Think about all new fees, taxes before you vote

This Tuesday’s election in Clovis is not one registered voters should miss. Too many tax dollars are at stake, plus the makeup of the next city commission and the mayor will be decided.
Besides deciding contested and unopposed races, city voters also will determine whether to impose a new quarter-percent gross-receipts tax on goods anyone buys within city limits. The lowball estimate is it would raise $1.2 million more in GRT revenues — the same amount backers claimed back in 2002 when voters soundly rejected the measure. We join some readers in wondering how that can be with all the economic development here since then — and with no tax mill increase.
Passage of the quarter-percent hike means for every $100 you spend to buy goods in Clovis, you’ll pay 25 cents more. For a $10,000 diamond ring, that is an extra $25.
The dollars are for worthy projects — Clovis’ share for the Ute Pipeline Project, a wastewater treatment plant expansion, police and fire equipment replacement, $600,000 a year in residential street upgrades, and drainage. And it would free up revenue to use in the general fund for city workers’ wages.
But as we noted back in 2002, there always are a bevy of worthy projects when officials want new tax dollars to spend.
If you plan to vote Tuesday, don’t forget that Clovis’ new GRT tax would not be the only new tax or fee hike we will face, thanks to recent legislative action in Santa Fe. Here are a few tidbits to weigh as you decide:
First, counties can raise their GRT levy by one-sixteenth percent, without prior voter approval. The law also deletes prior voter OK for another one-eighth of the old tax limit. If both new options were added, the maximum county GRT share would be seven-sixteenths. Taxpayers could not appeal new taxes until after county commissioner approval.
On Friday, Curry County Manager Geneva Cooper said these new options will be discussed for the first time at Tuesday’s county commission meeting. Together, the one-eighth and one-sixteenth increases would raise about $1.275 million more revenue, she said. That would pay the $1.2 million more Curry County expects to pay to house prisoners elsewhere since the jail is overflowing.

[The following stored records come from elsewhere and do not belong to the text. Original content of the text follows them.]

/-- R120, R149, R283, R285: ST and STRC with no guessed operand issue one request for their touched lanes, of the bytes of each lane of the source group; where several lanes write one byte only the highest lane's is written. ST in speculate mode with guessed lanes marks them as linked drafts and its slot holds it until their homes have answered; it completes when they have. It rests on the model's own choices of log entries 28 and 38. -/
def Obligations.StoresIssueTheirRequests : Prop :=
  ∀ (s : State) (d m : BitVec 8) (n : BitVec 5) (wd : Width) (ps : List (Nat × Place)),
    let ops : List Opd := [.v 1 d.toNat wd.regs, .v 2 m.toNat 1, .sr 3 n.toNat]
    let va := s.vaOf n m
    let data := piecesOf ps va wd.bytes (s.storeData d.toNat wd)
    let guessed := ((s.vreg m.toNat).guess ||| s.groupGuess d.toNat wd.regs) &&& s.touched
    (s.mayIssue ops → s.fb.counter .st < 4095 → (s.strict = true → s.guardGuess &&& s.touched = 0) → guessed = 0 →
      s.checkLanes s.touched va wd.bytes .write 1 anywhere 0 none = .ok ps →
      (∀ S, ∃ t, exec (.st S d m n wd) s = .next t ∧ (s.touched ≠ 0 → requested s t (s.seen ops).seq .st 0 0 s.touched (highestStands data)) ∧
        keepsRegs s t [] [] [] ∧ issuesOnly s t (.st S d m n wd)) ∧
      (∀ S c, ∃ t, exec (.strc S d m n wd c) s = .next t ∧
        (s.touched ≠ 0 → requested s t (s.seen ops).seq (.strc c.toNat) 0 0 s.touched (highestStands data)) ∧
        keepsRegs s t [] [] [] ∧ issuesOnly s t (.strc S d m n wd c))) ∧
    (s.mayIssue ops → s.fb.counter .st < 4095 → s.windowsClosed → s.strict = false → guessed ≠ 0 →
      s.checkLanes s.touched va wd.bytes .write 1 (fun l p => guessed.getLsbD l && p.tgt != .device) 4 none = .ok ps →
      ∀ S, ∃ t, exec (.st S d m n wd) s = .next t ∧
        requested s t (s.seen ops).seq .st 0 0 s.touched (highestStands (markLinked guessed data)) ∧
        t.fs.held = some (.st S d m n wd) ∧ t.fs.phase = 1 ∧ t.fs.path = s.fs.path ∧ keepsRegs s t [] [] [] ∧ keepsMemory s t) ∧
    (s.fs.phase = 1 → (s.acc s.fs.ref).noCell = false → ∀ S, ∃ t, exec (.st S d m n wd) s = .next t ∧
      keepsRegs s t [] [] [] ∧ keepsRest s t ∧ goesOn s t (.st S d m n wd))

namespace Sys2Proof.Claims

def prefForm : Instr → Option (PrefLevel × BitVec 8 × BitVec 5)
  | .prefL1 _ m n => some (.l1, m, n)
  | .prefL2 _ m n => some (.l2, m, n)
  | .prefMsc _ m n => some (.msc, m, n)
  | _ => none

/-- No class conflict stops an access of the issuing wave to a piece: its page is shared, or private to the die of the core, or read-only and read (R107). -/
def classAllows (s : State) (p : Piece) (wr : Bool) : Prop :=
  p.tgt = .device → (s.lookup (s.clusterOf s.fb.pcore) s.fl.ctx p.va).conflicts (coreDie s.fb.pcore) wr = false

/-- The line of a piece is held at the level that PREF names: the core's L1; the L2 slice of its own die or the RDC of the core's die; the memory-side cache. -/
def heldAt (t : State) (core asid : Nat) (lv : PrefLevel) (p : Piece) : Prop :=
  match lv with
  | .l1 => ((t.core core).lineAt asid p.va).isSome = true
  | .l2 => (t.l2.any (fun x => x.1 == lineOf p.pa) || t.rdc.any (fun r => r.die == coreDie core && r.pline == lineOf p.pa)) = true
  | .msc => (t.mscOf (lineOf p.pa)).isSome = true

end Sys2Proof.Claims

If the GRT increase won’t fly, the only other option besides severe budget (read “services”) cuts would be to raise property taxes.
A half-cent state tax jump starts Jan. 1 on most goods and services bought within New Mexico’s municipalities. The legislative rationale is this is a “tax neutral” measure because it replaces “food tax” monies, outlawed Dec. 31 by the same bill, along with the GRT on some medical services (few Curry medical staff will benefit this time).

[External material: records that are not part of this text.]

/-! ### updJob -/

@[simp] theorem State.updJob_waves (s : State) (j : Nat) (f : Job → Job) : (s.updJob j f).waves = s.waves := by unfold State.updJob; split <;> rfl
@[simp] theorem State.updJob_blocks (s : State) (j : Nat) (f : Job → Job) : (s.updJob j f).blocks = s.blocks := by unfold State.updJob; split <;> rfl
@[simp] theorem State.updJob_launches (s : State) (j : Nat) (f : Job → Job) : (s.updJob j f).launches = s.launches := by unfold State.updJob; split <;> rfl
@[simp] theorem State.updJob_cores (s : State) (j : Nat) (f : Job → Job) : (s.updJob j f).cores = s.cores := by unfold State.updJob; split <;> rfl
@[simp] theorem State.updJob_mem (s : State) (j : Nat) (f : Job → Job) : (s.updJob j f).mem = s.mem := by unfold State.updJob; split <;> rfl
@[simp] theorem State.updJob_array (s : State) (j : Nat) (f : Job → Job) : (s.updJob j f).array = s.array := by unfold State.updJob; split <;> rfl
@[simp] theorem State.updJob_hostMem (s : State) (j : Nat) (f : Job → Job) : (s.updJob j f).hostMem = s.hostMem := by unfold State.updJob; split <;> rfl
@[simp] theorem State.updJob_peerMem (s : State) (j : Nat) (f : Job → Job) : (s.updJob j f).peerMem = s.peerMem := by unfold State.updJob; split <;> rfl
@[simp] theorem State.updJob_registrant (s : State) (j : Nat) (f : Job → Job) : (s.updJob j f).registrant = s.registrant := by unfold State.updJob; split <;> rfl
@[simp] theorem State.updJob_claims (s : State) (j : Nat) (f : Job → Job) : (s.updJob j f).claims = s.claims := by unfold State.updJob; split <;> rfl
@[simp] theorem State.updJob_cells (s : State) (j : Nat) (f : Job → Job) : (s.updJob j f).cells = s.cells := by unfold State.updJob; split <;> rfl
@[simp] theorem State.updJob_regions (s : State) (j : Nat) (f : Job → Job) : (s.updJob j f).regions = s.regions := by unfold State.updJob; split <;> rfl
@[simp] theorem State.updJob_rdc (s : State) (j : Nat) (f : Job → Job) : (s.updJob j f).rdc = s.rdc := by unfold State.updJob; split <;> rfl
@[simp] theorem State.updJob_l2 (s : State) (j : Nat) (f : Job → Job) : (s.updJob j f).l2 = s.l2 := by unfold State.updJob; split <;> rfl
@[simp] theorem State.updJob_msc (s : State) (j : Nat) (f : Job → Job) : (s.updJob j f).msc = s.msc := by unfold State.updJob; split <;> rfl
@[simp] theorem State.updJob_stacks (s : State) (j : Nat) (f : Job → Job) : (s.updJob j f).hbms = s.hbms := by unfold State.updJob; split <;> rfl
@[simp] theorem State.updJob_bad (s : State) (j : Nat) (f : Job → Job) : (s.updJob j f).bad = s.bad := by unfold State.updJob; split <;> rfl
@[simp] theorem State.updJob_weak (s : State) (j : Nat) (f : Job → Job) : (s.updJob j f).weak = s.weak := by unfold State.updJob; split <;> rfl
@[simp] theorem State.updJob_lost (s : State) (j : Nat) (f : Job → Job) : (s.updJob j f).lost = s.lost := by unfold State.updJob; split <;> rfl
@[simp] theorem State.updJob_hostLines (s : State) (j : Nat) (f : Job → Job) : (s.updJob j f).hostLines = s.hostLines := by unfold State.updJob; split <;> rfl
@[simp] theorem State.updJob_tlb (s : State) (j : Nat) (f : Job → Job) : (s.updJob j f).tlb = s.tlb := by unfold State.updJob; split <;> rfl
@[simp] theorem State.updJob_accs (s : State) (j : Nat) (f : Job → Job) : (s.updJob j f).accs = s.accs := by unfold State.updJob; split <;> rfl
@[simp] theorem State.updJob_net (s : State) (j : Nat) (f : Job → Job) : (s.updJob j f).net = s.net := by unfold State.updJob; split <;> rfl
@[simp] theorem State.updJob_abufs (s : State) (j : Nat) (f : Job → Job) : (s.updJob j f).abufs = s.abufs := by unfold State.updJob; split <;> rfl
@[simp] theorem State.updJob_feet (s : State) (j : Nat) (f : Job → Job) : (s.updJob j f).feet = s.feet := by unfold State.updJob; split <;> rfl
@[simp] theorem State.updJob_shapes (s : State) (j : Nat) (f : Job → Job) : (s.updJob j f).shapes = s.shapes := by unfold State.updJob; split <;> rfl
@[simp] theorem State.updJob_eqs (s : State) (j : Nat) (f : Job → Job) : (s.updJob j f).eqs = s.eqs := by unfold State.updJob; split <;> rfl
@[simp] theorem State.updJob_insts (s : State) (j : Nat) (f : Job → Job) : (s.updJob j f).insts = s.insts := by unfold State.updJob; split <;> rfl
@[simp] theorem State.updJob_links (s : State) (j : Nat) (f : Job → Job) : (s.updJob j f).links = s.links := by unfold State.updJob; split <;> rfl
@[simp] theorem State.updJob_hostAccs (s : State) (j : Nat) (f : Job → Job) : (s.updJob j f).hostAccs = s.hostAccs := by unfold State.updJob; split <;> rfl
@[simp] theorem State.updJob_mgmt (s : State) (j : Nat) (f : Job → Job) : (s.updJob j f).mgmt = s.mgmt := by unfold State.updJob; split <;> rfl
@[simp] theorem State.updJob_focus (s : State) (j : Nat) (f : Job → Job) : (s.updJob j f).focus = s.focus := by unfold State.updJob; split <;> rfl
@[simp] theorem State.updJob_agenda (s : State) (j : Nat) (f : Job → Job) : (s.updJob j f).agenda = s.agenda := by unfold State.updJob; split <;> rfl
@[simp] theorem State.updJob_seq (s : State) (j : Nat) (f : Job → Job) : (s.updJob j f).seq = s.seq := by unfold State.updJob; split <;> rfl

Many government watchers don’t buy the “tax neutral” claim, and that includes us. Most pretax grocery bills are less than what people pay, pretax, on non-grocery items and other goods we use in our daily business and personal lives. Think about the cost of buying food versus vehicles, other farm and dairy equipment and supplies, home-building and -improvement supplies, skin products, baby diapers, clothes and so forth.
Then there is the occupied bed tax. It will hit people with a family member in a nursing home or other type of care facility. This tax costs $8.82 more a day per occupied bed, or $3,219 more a year.

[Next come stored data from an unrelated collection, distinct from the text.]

-- ==== Sys2Proof/Laws/Issue.lean ====
section
/-! SUPPORT. What the shared steps of an issue leave as it was: the charge, the log, register writes, joins, the completion of a unit and its waits. -/

namespace Sys2Proof.Machine

/-! ### charge -/

@[simp] theorem State.charge_waves (s : State) (p : Nat) (pair : Nat × Nat) (b n : Nat) : (s.charge p pair b n).waves = s.waves := by unfold State.charge; split <;> simp
@[simp] theorem State.charge_launches (s : State) (p : Nat) (pair : Nat × Nat) (b n : Nat) : (s.charge p pair b n).launches = s.launches := by unfold State.charge; split <;> simp
@[simp] theorem State.charge_mem (s : State) (p : Nat) (pair : Nat × Nat) (b n : Nat) : (s.charge p pair b n).mem = s.mem := by unfold State.charge; split <;> simp
@[simp] theorem State.charge_array (s : State) (p : Nat) (pair : Nat × Nat) (b n : Nat) : (s.charge p pair b n).array = s.array := by unfold State.charge; split <;> simp
@[simp] theorem State.charge_hostMem (s : State) (p : Nat) (pair : Nat × Nat) (b n : Nat) : (s.charge p pair b n).hostMem = s.hostMem := by unfold State.charge; split <;> simp
@[simp] theorem State.charge_peerMem (s : State) (p : Nat) (pair : Nat × Nat) (b n : Nat) : (s.charge p pair b n).peerMem = s.peerMem := by unfold State.charge; split <;> simp
@[simp] theorem State.charge_registrant (s : State) (p : Nat) (pair : Nat × Nat) (b n : Nat) : (s.charge p pair b n).registrant = s.registrant := by unfold State.charge; split <;> simp
@[simp] theorem State.charge_claims (s : State) (p : Nat) (pair : Nat × Nat) (b n : Nat) : (s.charge p pair b n).claims = s.claims := by unfold State.charge; split <;> simp
@[simp] theorem State.charge_cells (s : State) (p : Nat) (pair : Nat × Nat) (b n : Nat) : (s.charge p pair b n).cells = s.cells := by unfold State.charge; split <;> simp
@[simp] theorem State.charge_regions (s : State) (p : Nat) (pair : Nat × Nat) (b n : Nat) : (s.charge p pair b n).regions = s.regions := by unfold State.charge; split <;> simp
@[simp] theorem State.charge_rdc (s : State) (p : Nat) (pair : Nat × Nat) (b n : Nat) : (s.charge p pair b n).rdc = s.rdc := by unfold State.charge; split <;> simp
@[simp] theorem State.charge_l2 (s : State) (p : Nat) (pair : Nat × Nat) (b n : Nat) : (s.charge p pair b n).l2 = s.l2 := by unfold State.charge; split <;> simp
@[simp] theorem State.charge_msc (s : State) (p : Nat) (pair : Nat × Nat) (b n : Nat) : (s.charge p pair b n).msc = s.msc := by unfold State.charge; split <;> simp
@[simp] theorem State.charge_stacks (s : State) (p : Nat) (pair : Nat × Nat) (b n : Nat) : (s.charge p pair b n).hbms = s.hbms := by unfold State.charge; split <;> simp
@[simp] theorem State.charge_bad (s : State) (p : Nat) (pair : Nat × Nat) (b n : Nat) : (s.charge p pair b n).bad = s.bad := by unfold State.charge; split <;> simp
@[simp] theorem State.charge_weak (s : State) (p : Nat) (pair : Nat × Nat) (b n : Nat) : (s.charge p pair b n).weak = s.weak := by unfold State.charge; split <;> simp
@[simp] theorem State.charge_lost (s : State) (p : Nat) (pair : Nat × Nat) (b n : Nat) : (s.charge p pair b n).lost = s.lost := by unfold State.charge; split <;> simp
@[simp] theorem State.charge_hostLines (s : State) (p : Nat) (pair : Nat × Nat) (b n : Nat) : (s.charge p pair b n).hostLines = s.hostLines := by unfold State.charge; split <;> simp
@[simp] theorem State.charge_tlb (s : State) (p : Nat) (pair : Nat × Nat) (b n : Nat) : (s.charge p pair b n).tlb = s.tlb := by unfold State.charge; split <;> simp
@[simp] theorem State.charge_accs (s : State) (p : Nat) (pair : Nat × Nat) (b n : Nat) : (s.charge p pair b n).accs = s.accs := by unfold State.charge; split <;> simp
@[simp] theorem State.charge_net (s : State) (p : Nat) (pair : Nat × Nat) (b n : Nat) : (s.charge p pair b n).net = s.net := by unfold State.charge; split <;> simp
@[simp] theorem State.charge_abufs (s : State) (p : Nat) (pair : Nat × Nat) (b n : Nat) : (s.charge p pair b n).abufs = s.abufs := by unfold State.charge; split <;> simp
@[simp] theorem State.charge_jobs (s : State) (p : Nat) (pair : Nat × Nat) (b n : Nat) : (s.charge p pair b n).jobs = s.jobs := by unfold State.charge; split <;> simp
@[simp] theorem State.charge_feet (s : State) (p : Nat) (pair : Nat × Nat) (b n : Nat) : (s.charge p pair b n).feet = s.feet := by unfold State.charge; split <;> simp
@[simp] theorem State.charge_shapes (s : State) (p : Nat) (pair : Nat × Nat) (b n : Nat) : (s.charge p pair b n).shapes = s.shapes := by unfold State.charge; split <;> simp
@[simp] theorem State.charge_eqs (s : State) (p : Nat) (pair : Nat × Nat) (b n : Nat) : (s.charge p pair b n).eqs = s.eqs := by unfold State.charge; split <;> simp
@[simp] theorem State.charge_insts (s : State) (p : Nat) (pair : Nat × Nat) (b n : Nat) : (s.charge p pair b n).insts = s.insts := by unfold State.charge; split <;> simp
@[simp] theorem State.charge_links (s : State) (p : Nat) (pair : Nat × Nat) (b n : Nat) : (s.charge p pair b n).links = s.links := by unfold State.charge; split <;> simp
@[simp] theorem State.charge_hostAccs (s : State) (p : Nat) (pair : Nat × Nat) (b n : Nat) : (s.charge p pair b n).hostAccs = s.hostAccs := by unfold State.charge; split <;> simp
@[simp] theorem State.charge_mgmt (s : State) (p : Nat) (pair : Nat × Nat) (b n : Nat) : (s.charge p pair b n).mgmt = s.mgmt := by unfold State.charge; split <;> simp
@[simp] theorem State.charge_focus (s : State) (p : Nat) (pair : Nat × Nat) (b n : Nat) : (s.charge p pair b n).focus = s.focus := by unfold State.charge; split <;> simp
@[simp] theorem State.charge_agenda (s : State) (p : Nat) (pair : Nat × Nat) (b n : Nat) : (s.charge p pair b n).agenda = s.agenda := by unfold State.charge; split <;> simp
@[simp] theorem State.charge_seq (s : State) (p : Nat) (pair : Nat × Nat) (b n : Nat) : (s.charge p pair b n).seq = s.seq := by unfold State.charge; split <;> simp

@[simp] theorem State.charge_wave (s : State) (p : Nat) (pair : Nat × Nat) (b n w : Nat) : (s.charge p pair b n).wave w = s.wave w := by simp [State.wave]
@[simp] theorem State.charge_block_launch (s : State) (p : Nat) (pair : Nat × Nat) (b n k : Nat) : ((s.charge p pair b n).block k).launch = (s.block k).launch := by
  unfold State.charge; split
  · rw [State.updBlock_at]; split <;> simp [Block.addShare]
  · rfl
@[simp] theorem State.charge_block_idx (s : State) (p : Nat) (pair : Nat × Nat) (b n k : Nat) : ((s.charge p pair b n).block k).idx = (s.block k).idx := by
  unfold State.charge; split
  · rw [State.updBlock_at]; split <;> simp [Block.addShare]
  · rfl
@[simp] theorem State.charge_block_st (s : State) (p : Nat) (pair : Nat × Nat) (b n k : Nat) : ((s.charge p pair b n).block k).st = (s.block k).st := by
  unfold State.charge; split
  · rw [State.updBlock_at]; split <;> simp [Block.addShare]
  · rfl
@[simp] theorem State.charge_block_lcore (s : State) (p : Nat) (pair : Nat × Nat) (b n k : Nat) : ((s.charge p pair b n).block k).lcore = (s.block k).lcore := by
  unfold State.charge; split
  · rw [State.updBlock_at]; split <;> simp [Block.addShare]
  · rfl
@[simp] theorem State.charge_block_pcore (s : State) (p : Nat) (pair : Nat × Nat) (b n k : Nat) : ((s.charge p pair b n).block k).pcore = (s.block k).pcore := by
  unfold State.charge; split
  · rw [State.updBlock_at]; split <;> simp [Block.addShare]
  · rfl
@[simp] theorem State.charge_block_frame (s : State) (p : Nat) (pair : Nat × Nat) (b n k : Nat) : ((s.charge p pair b n).block k).frame = (s.block k).frame := by
  unfold State.charge; split
  · rw [State.updBlock_at]; split <;> simp [Block.addShare]
  · rfl
@[simp] theorem State.charge_block_waves (s : State) (p : Nat) (pair : Nat × Nat) (b n k : Nat) : ((s.charge p pair b n).block k).waves = (s.block k).waves := by
  unfold State.charge; split
  · rw [State.updBlock_at]; split <;> simp [Block.addShare]
  · rfl
@[simp] theorem State.charge_block_pageWait (s : State) (p : Nat) (pair : Nat × Nat) (b n k : Nat) : ((s.charge p pair b n).block k).pageWait = (s.block k).pageWait := by
  unfold State.charge; split
  · rw [State.updBlock_at]; split <;> simp [Block.addShare]
  · rfl
@[simp] theorem State.charge_block_scratch (s : State) (p : Nat) (pair : Nat × Nat) (b n k : Nat) : ((s.charge p pair b n).block k).scratch = (s.block k).scratch := by
  unfold State.charge; split
  · rw [State.updBlock_at]; split <;> simp [Block.addShare]
  · rfl
@[simp] theorem State.charge_block_sclaims (s : State) (p : Nat) (pair : Nat × Nat) (b n k : Nat) : ((s.charge p pair b n).block k).sclaims = (s.block k).sclaims := by
  unfold State.charge; split
  · rw [State.updBlock_at]; split <;> simp [Block.addShare]
  · rfl
@[simp] theorem State.charge_block_lim (s : State) (p : Nat) (pair : Nat × Nat) (b n k : Nat) : ((s.charge p pair b n).block k).lim = (s.block k).lim := by
  unfold State.charge; split
  · rw [State.updBlock_at]; split <;> simp [Block.addShare]
  · rfl
@[simp] theorem State.charge_block_flights (s : State) (p : Nat) (pair : Nat × Nat) (b n k : Nat) : ((s.charge p pair b n).block k).flights = (s.block k).flights := by
  unfold State.charge; split
  · rw [State.updBlock_at]; split <;> simp [Block.addShare]
  · rfl
@[simp] theorem State.charge_block_tabs (s : State) (p : Nat) (pair : Nat × Nat) (b n k : Nat) : ((s.charge p pair b n).block k).tabs = (s.block k).tabs := by
  unfold State.charge; split
  · rw [State.updBlock_at]; split <;> simp [Block.addShare]
  · rfl
@[simp] theorem State.charge_block_accs (s : State) (p : Nat) (pair : Nat × Nat) (b n k : Nat) : ((s.charge p pair b n).block k).accs = (s.block k).accs := by
  unfold State.charge; split
  · rw [State.updBlock_at]; split <;> simp [Block.addShare]
  · rfl
@[simp] theorem State.charge_block_feeds (s : State) (p : Nat) (pair : Nat × Nat) (b n k : Nat) : ((s.charge p pair b n).block k).feeds = (s.block k).feeds := by
  unfold State.charge; split
  · rw [State.updBlock_at]; split <;> simp [Block.addShare]
  · rfl
@[simp] theorem State.charge_block_preds (s : State) (p : Nat) (pair : Nat × Nat) (b n k : Nat) : ((s.charge p pair b n).block k).preds = (s.block k).preds := by
  unfold State.charge; split
  · rw [State.updBlock_at]; split <;> simp [Block.addShare]
  · rfl
@[simp] theorem State.charge_block_streams (s : State) (p : Nat) (pair : Nat × Nat) (b n k : Nat) : ((s.charge p pair b n).block k).streams = (s.block k).streams := by
  unfold State.charge; split
  · rw [State.updBlock_at]; split <;> simp [Block.addShare]
  · rfl
@[simp] theorem State.charge_block_sketch (s : State) (p : Nat) (pair : Nat × Nat) (b n k : Nat) : ((s.charge p pair b n).block k).sketch = (s.block k).sketch := by
  unfold State.charge; split
  · rw [State.updBlock_at]; split <;> simp [Block.addShare]
  · rfl
@[simp] theorem State.charge_block_seqq (s : State) (p : Nat) (pair : Nat × Nat) (b n k : Nat) : ((s.charge p pair b n).block k).seqq = (s.block k).seqq := by
  unfold State.charge; split
  · rw [State.updBlock_at]; split <;> simp [Block.addShare]
  · rfl
@[simp] theorem State.charge_block_bars (s : State) (p : Nat) (pair : Nat × Nat) (b n k : Nat) : ((s.charge p pair b n).block k).bars = (s.block k).bars := by
  unfold State.charge; split
  · rw [State.updBlock_at]; split <;> simp [Block.addShare]
  · rfl
@[simp] theorem State.charge_block_issued (s : State) (p : Nat) (pair : Nat × Nat) (b n k : Nat) : ((s.charge p pair b n).block k).issued = (s.block k).issued := by
  unfold State.charge; split
  · rw [State.updBlock_at]; split <;> simp [Block.addShare]
  · rfl
@[simp] theorem State.charge_block_since (s : State) (p : Nat) (pair : Nat × Nat) (b n k : Nat) : ((s.charge p pair b n).block k).since = (s.block k).since := by
  unfold State.charge; split
  · rw [State.updBlock_at]; split <;> simp [Block.addShare]
  · rfl
@[simp] theorem State.charge_block_discarded (s : State) (p : Nat) (pair : Nat × Nat) (b n k : Nat) : ((s.charge p pair b n).block k).discarded = (s.block k).discarded := by
  unfold State.charge; split
  · rw [State.updBlock_at]; split <;> simp [Block.addShare]
  · rfl
/-! ### bill -/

Clovis City Manager Ray Mondragon notes the city has no control over the Legislature and Gov. Bill Richardson passing new taxes, but it has many needs. He’s right. But we worry that so many new taxes and fees will hurt the boom we’re in, particularly as the retail sector is just taking off. Will people keep shopping more in Clovis rather than head back to the bigger cities of Lubbock or Amarillo or Albuquerque?
We will leave you to decide your vote. We don’t applaud all the new taxes, though we do see value in the quarter-percent tax’s projects.
But Clovis voters are savvy. They know a new tax often is espoused by any government during a fiscal crisis as “salvation” with little serious thought given to cutting costs first. Lumping together several good-deed and critical-need programs into one request is a common ploy aimed at strumming the heartstrings of special interest and family groups affected by the tax in question. Those supporters then line up more friends and family and the opposition has little chance.
The question city voters must answer in the privacy of their voting booths Tuesday is whether they and others can afford all these projects, given all the other taxes and fees that are coming.
We’ll know the answer Tuesday night.